To define a web corpus for your Q&A AI agent, use the corpus() function.

Dialog script
corpus({
    title: `HTTP corpus`,
    urls: [
        `https://developer.mozilla.org/en-US/docs/Web/HTTP/Overview`,
        `https://developer.mozilla.org/en-US/docs/Web/HTTP/Messages`,
        `https://developer.mozilla.org/en-US/docs/Web/HTTP/Session`],
    exclude: [`https://developer.mozilla.org/en-US/docs/Web/HTTP/Basics_of_HTTP/Evolution_of_HTTP`],
    depth: 1,
    maxPages: 5,
    priority: 0,
});
../../../_images/corpus-testing.png

Corpus parameters

Name

Type

Is Required

Description

title

string

False

Corpus title.

urls

string array

True

List of URLs from which information must be retrieved. You can define URLs of website folders and pages.

auth

JSON object

False

Credentials to access resources that require basic authentication: {username: 'johnsmith', password: 'password'}. For details, see Protected web resources.

include

string array

False

Resources to be obligatory indexed. You can define an array of URLs or use RegEx to specify a rule. For details, see Corpus includes and excludes.

exclude

string array

False

Resources to be excluded from indexing. You can define an array of URLs or use RegEx to specify a rule. For details, see Corpus includes and excludes.

depth

integer

False

Crawl depth for web and PDF resources. The minimum value is 0 (crawling only the page content without linked resources). For details, see Data crawling.

maxPages

integer

True

Maximum number of pages and files to index. If not set, only 1 page with the defined URL will be indexed.

query

function

False

Transforms function used to process user queries. For details, see Dynamic corpus.

transforms

function

False

Transforms function used to format the corpus output. For details, see Static corpus transforms.

priority

integer

False

Priority level assigned to the corpus. Corpuses with higher priority are considered more relevant when user requests are processed.

Note

Mind the following:

  • Make sure the websites and pages you define in the corpus() function are not protected from crawling. The Q&A service cannot retrieve content from such resources.

  • The indexing process may take some time. To check the progress and results, use the Alan AI Studio logs.

  • The maximum number of indexed pages depends on your pricing plan. For details, contact the Alan AI Sales Team.

Data crawling

The crawl depth defines how ‘far’ down the resource hierarchy the crawler must go to retrieve the content for the Q&A agent. For example, if you set the crawl depth to 1, the crawler will access the page accessible at the start URL, extract all unique links to other pages in the same domain from this page and retrieve information from the start and linked pages.

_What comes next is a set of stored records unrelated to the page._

/-! ### Fields under `modTree` -/

@[simp] theorem Dev.modTree_regs (t : Nat) (f : Tree → Tree) : (d.modTree t f).regs = d.regs := rfl
@[simp] theorem Dev.modTree_wins (t : Nat) (f : Tree → Tree) : (d.modTree t f).wins = d.wins := rfl
@[simp] theorem Dev.modTree_active (t : Nat) (f : Tree → Tree) : (d.modTree t f).active = d.active := rfl
@[simp] theorem Dev.modTree_staging (t : Nat) (f : Tree → Tree) : (d.modTree t f).staging = d.staging := rfl
@[simp] theorem Dev.modTree_older (t : Nat) (f : Tree → Tree) : (d.modTree t f).older = d.older := rfl
@[simp] theorem Dev.modTree_terms (t : Nat) (f : Tree → Tree) : (d.modTree t f).terms = d.terms := rfl
@[simp] theorem Dev.modTree_allocs (t : Nat) (f : Tree → Tree) : (d.modTree t f).allocs = d.allocs := rfl
@[simp] theorem Dev.modTree_osps (t : Nat) (f : Tree → Tree) : (d.modTree t f).osps = d.osps := rfl
@[simp] theorem Dev.modTree_slots (t : Nat) (f : Tree → Tree) : (d.modTree t f).slots = d.slots := rfl
@[simp] theorem Dev.modTree_banks (t : Nat) (f : Tree → Tree) : (d.modTree t f).banks = d.banks := rfl
@[simp] theorem Dev.modTree_quads (t : Nat) (f : Tree → Tree) : (d.modTree t f).quads = d.quads := rfl
@[simp] theorem Dev.modTree_frags (t : Nat) (f : Tree → Tree) : (d.modTree t f).frags = d.frags := rfl
@[simp] theorem Dev.modTree_addr (t : Nat) (f : Tree → Tree) : (d.modTree t f).addr = d.addr := rfl
@[simp] theorem Dev.modTree_swept (t : Nat) (f : Tree → Tree) : (d.modTree t f).swept = d.swept := rfl
@[simp] theorem Dev.modTree_buf (t : Nat) (f : Tree → Tree) : (d.modTree t f).buf = d.buf := rfl
@[simp] theorem Dev.modTree_treeWaiting (t : Nat) (f : Tree → Tree) : (d.modTree t f).treeWaiting = d.treeWaiting := rfl
@[simp] theorem Dev.modTree_sched (t : Nat) (f : Tree → Tree) : (d.modTree t f).sched = d.sched := rfl
@[simp] theorem Dev.modTree_ports (t : Nat) (f : Tree → Tree) : (d.modTree t f).ports = d.ports := rfl
@[simp] theorem Dev.modTree_lanes (t : Nat) (f : Tree → Tree) : (d.modTree t f).lanes = d.lanes := rfl
@[simp] theorem Dev.modTree_gnomon (t : Nat) (f : Tree → Tree) : (d.modTree t f).gnomon = d.gnomon := rfl
@[simp] theorem Dev.modTree_mate (t : Nat) (f : Tree → Tree) : (d.modTree t f).mate = d.mate := rfl
@[simp] theorem Dev.modTree_faults (t : Nat) (f : Tree → Tree) : (d.modTree t f).faults = d.faults := rfl
@[simp] theorem Dev.modTree_mgmt (t : Nat) (f : Tree → Tree) : (d.modTree t f).mgmt = d.mgmt := rfl
@[simp] theorem Dev.modTree_snap (t : Nat) (f : Tree → Tree) : (d.modTree t f).snap = d.snap := rfl
@[simp] theorem Dev.modTree_sampler (t : Nat) (f : Tree → Tree) : (d.modTree t f).sampler = d.sampler := rfl
@[simp] theorem Dev.modTree_chip (t : Nat) (f : Tree → Tree) : (d.modTree t f).chip = d.chip := rfl
@[simp] theorem Dev.modTree_pmEnds (t : Nat) (f : Tree → Tree) : (d.modTree t f).pmEnds = d.pmEnds := rfl
@[simp] theorem Dev.modTree_pmSecond (t : Nat) (f : Tree → Tree) : (d.modTree t f).pmSecond = d.pmSecond := rfl
@[simp] theorem Dev.modTree_wire (t : Nat) (f : Tree → Tree) : (d.modTree t f).wire = d.wire := rfl
@[simp] theorem Dev.modTree_free (t : Nat) (f : Tree → Tree) : (d.modTree t f).free = d.free := rfl
@[simp] theorem Dev.modTree_rd (t : Nat) (f : Tree → Tree) (reg : Reg) (j : Nat) : (d.modTree t f).rd reg j = d.rd reg j := rfl
@[simp] theorem Dev.modTree_on (t : Nat) (f : Tree → Tree) (reg : Reg) (j : Nat) : (d.modTree t f).on reg j = d.on reg j := rfl
@[simp] theorem Dev.modTree_win (t : Nat) (f : Tree → Tree) (x j : Nat) : (d.modTree t f).win x j = d.win x j := rfl
@[simp] theorem Dev.modTree_severity (t : Nat) (f : Tree → Tree) (x : Nat) : (d.modTree t f).severity x = d.severity x := rfl
@[simp] theorem Dev.modTree_disabled (t : Nat) (f : Tree → Tree) (x : Nat) : (d.modTree t f).disabled x = d.disabled x := rfl
@[simp] theorem Dev.modTree_term (t : Nat) (f : Tree → Tree) (x : Nat) : (d.modTree t f).term x = d.term x := rfl
@[simp] theorem Dev.modTree_alloc (t : Nat) (f : Tree → Tree) (x : Nat) : (d.modTree t f).alloc x = d.alloc x := rfl
@[simp] theorem Dev.modTree_slot (t : Nat) (f : Tree → Tree) (x : Nat) : (d.modTree t f).slot x = d.slot x := rfl
@[simp] theorem Dev.modTree_bank (t : Nat) (f : Tree → Tree) (x : Nat) : (d.modTree t f).bank x = d.bank x := rfl
@[simp] theorem Dev.modTree_quad (t : Nat) (f : Tree → Tree) (x : Nat) : (d.modTree t f).quad x = d.quad x := rfl
@[simp] theorem Dev.modTree_port (t : Nat) (f : Tree → Tree) (x : Nat) : (d.modTree t f).port x = d.port x := rfl
@[simp] theorem Dev.modTree_lane (t : Nat) (f : Tree → Tree) (x : Nat) : (d.modTree t f).lane x = d.lane x := rfl
@[simp] theorem Dev.modTree_source (t : Nat) (f : Tree → Tree) (x : Nat) : (d.modTree t f).source x = d.source x := rfl

/-! ### Fields under `modTerm` -/

@[simp] theorem Dev.modTerm_regs (g : Nat) (f : Term → Term) : (d.modTerm g f).regs = d.regs := rfl
@[simp] theorem Dev.modTerm_wins (g : Nat) (f : Term → Term) : (d.modTerm g f).wins = d.wins := rfl
@[simp] theorem Dev.modTerm_active (g : Nat) (f : Term → Term) : (d.modTerm g f).active = d.active := rfl
@[simp] theorem Dev.modTerm_staging (g : Nat) (f : Term → Term) : (d.modTerm g f).staging = d.staging := rfl
@[simp] theorem Dev.modTerm_older (g : Nat) (f : Term → Term) : (d.modTerm g f).older = d.older := rfl
@[simp] theorem Dev.modTerm_trees (g : Nat) (f : Term → Term) : (d.modTerm g f).trees = d.trees := rfl
@[simp] theorem Dev.modTerm_allocs (g : Nat) (f : Term → Term) : (d.modTerm g f).allocs = d.allocs := rfl
@[simp] theorem Dev.modTerm_osps (g : Nat) (f : Term → Term) : (d.modTerm g f).osps = d.osps := rfl
@[simp] theorem Dev.modTerm_slots (g : Nat) (f : Term → Term) : (d.modTerm g f).slots = d.slots := rfl
@[simp] theorem Dev.modTerm_banks (g : Nat) (f : Term → Term) : (d.modTerm g f).banks = d.banks := rfl
@[simp] theorem Dev.modTerm_quads (g : Nat) (f : Term → Term) : (d.modTerm g f).quads = d.quads := rfl
@[simp] theorem Dev.modTerm_frags (g : Nat) (f : Term → Term) : (d.modTerm g f).frags = d.frags := rfl
@[simp] theorem Dev.modTerm_addr (g : Nat) (f : Term → Term) : (d.modTerm g f).addr = d.addr := rfl
@[simp] theorem Dev.modTerm_swept (g : Nat) (f : Term → Term) : (d.modTerm g f).swept = d.swept := rfl
@[simp] theorem Dev.modTerm_buf (g : Nat) (f : Term → Term) : (d.modTerm g f).buf = d.buf := rfl
@[simp] theorem Dev.modTerm_treeWaiting (g : Nat) (f : Term → Term) : (d.modTerm g f).treeWaiting = d.treeWaiting := rfl
@[simp] theorem Dev.modTerm_sched (g : Nat) (f : Term → Term) : (d.modTerm g f).sched = d.sched := rfl
@[simp] theorem Dev.modTerm_ports (g : Nat) (f : Term → Term) : (d.modTerm g f).ports = d.ports := rfl
@[simp] theorem Dev.modTerm_lanes (g : Nat) (f : Term → Term) : (d.modTerm g f).lanes = d.lanes := rfl
@[simp] theorem Dev.modTerm_gnomon (g : Nat) (f : Term → Term) : (d.modTerm g f).gnomon = d.gnomon := rfl
@[simp] theorem Dev.modTerm_mate (g : Nat) (f : Term → Term) : (d.modTerm g f).mate = d.mate := rfl
@[simp] theorem Dev.modTerm_faults (g : Nat) (f : Term → Term) : (d.modTerm g f).faults = d.faults := rfl
@[simp] theorem Dev.modTerm_mgmt (g : Nat) (f : Term → Term) : (d.modTerm g f).mgmt = d.mgmt := rfl
@[simp] theorem Dev.modTerm_snap (g : Nat) (f : Term → Term) : (d.modTerm g f).snap = d.snap := rfl
@[simp] theorem Dev.modTerm_sampler (g : Nat) (f : Term → Term) : (d.modTerm g f).sampler = d.sampler := rfl
@[simp] theorem Dev.modTerm_chip (g : Nat) (f : Term → Term) : (d.modTerm g f).chip = d.chip := rfl
@[simp] theorem Dev.modTerm_pmEnds (g : Nat) (f : Term → Term) : (d.modTerm g f).pmEnds = d.pmEnds := rfl
@[simp] theorem Dev.modTerm_pmSecond (g : Nat) (f : Term → Term) : (d.modTerm g f).pmSecond = d.pmSecond := rfl
@[simp] theorem Dev.modTerm_wire (g : Nat) (f : Term → Term) : (d.modTerm g f).wire = d.wire := rfl
@[simp] theorem Dev.modTerm_free (g : Nat) (f : Term → Term) : (d.modTerm g f).free = d.free := rfl
@[simp] theorem Dev.modTerm_rd (g : Nat) (f : Term → Term) (reg : Reg) (j : Nat) : (d.modTerm g f).rd reg j = d.rd reg j := rfl
@[simp] theorem Dev.modTerm_on (g : Nat) (f : Term → Term) (reg : Reg) (j : Nat) : (d.modTerm g f).on reg j = d.on reg j := rfl
@[simp] theorem Dev.modTerm_win (g : Nat) (f : Term → Term) (x j : Nat) : (d.modTerm g f).win x j = d.win x j := rfl
@[simp] theorem Dev.modTerm_severity (g : Nat) (f : Term → Term) (x : Nat) : (d.modTerm g f).severity x = d.severity x := rfl
@[simp] theorem Dev.modTerm_disabled (g : Nat) (f : Term → Term) (x : Nat) : (d.modTerm g f).disabled x = d.disabled x := rfl
@[simp] theorem Dev.modTerm_tree (g : Nat) (f : Term → Term) (x : Nat) : (d.modTerm g f).tree x = d.tree x := rfl
@[simp] theorem Dev.modTerm_alloc (g : Nat) (f : Term → Term) (x : Nat) : (d.modTerm g f).alloc x = d.alloc x := rfl
@[simp] theorem Dev.modTerm_slot (g : Nat) (f : Term → Term) (x : Nat) : (d.modTerm g f).slot x = d.slot x := rfl
@[simp] theorem Dev.modTerm_bank (g : Nat) (f : Term → Term) (x : Nat) : (d.modTerm g f).bank x = d.bank x := rfl
@[simp] theorem Dev.modTerm_quad (g : Nat) (f : Term → Term) (x : Nat) : (d.modTerm g f).quad x = d.quad x := rfl
@[simp] theorem Dev.modTerm_port (g : Nat) (f : Term → Term) (x : Nat) : (d.modTerm g f).port x = d.port x := rfl
@[simp] theorem Dev.modTerm_lane (g : Nat) (f : Term → Term) (x : Nat) : (d.modTerm g f).lane x = d.lane x := rfl
@[simp] theorem Dev.modTerm_source (g : Nat) (f : Term → Term) (x : Nat) : (d.modTerm g f).source x = d.source x := rfl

Choose the crawl depth wisely. The deeper the level, the more likely users are to receive accurate answers to their questions. However, a deeper crawl depth may have an impact on the Q&A service’s performance.

Text corpus

To define a text corpus for the Q&A AI agent, add plain text strings to the corpus() function:

Dialog script
corpus(`
    Hi, I am your HTTP AI agent.
    I'm here to offer insights into the HTTP protocol.
    I can answer any questions regarding HTTP requests and responses, status codes, sessions and more.
    Need assistance unraveling the complexities of HTTP protocol? I'm at your service with clear explanations.
`)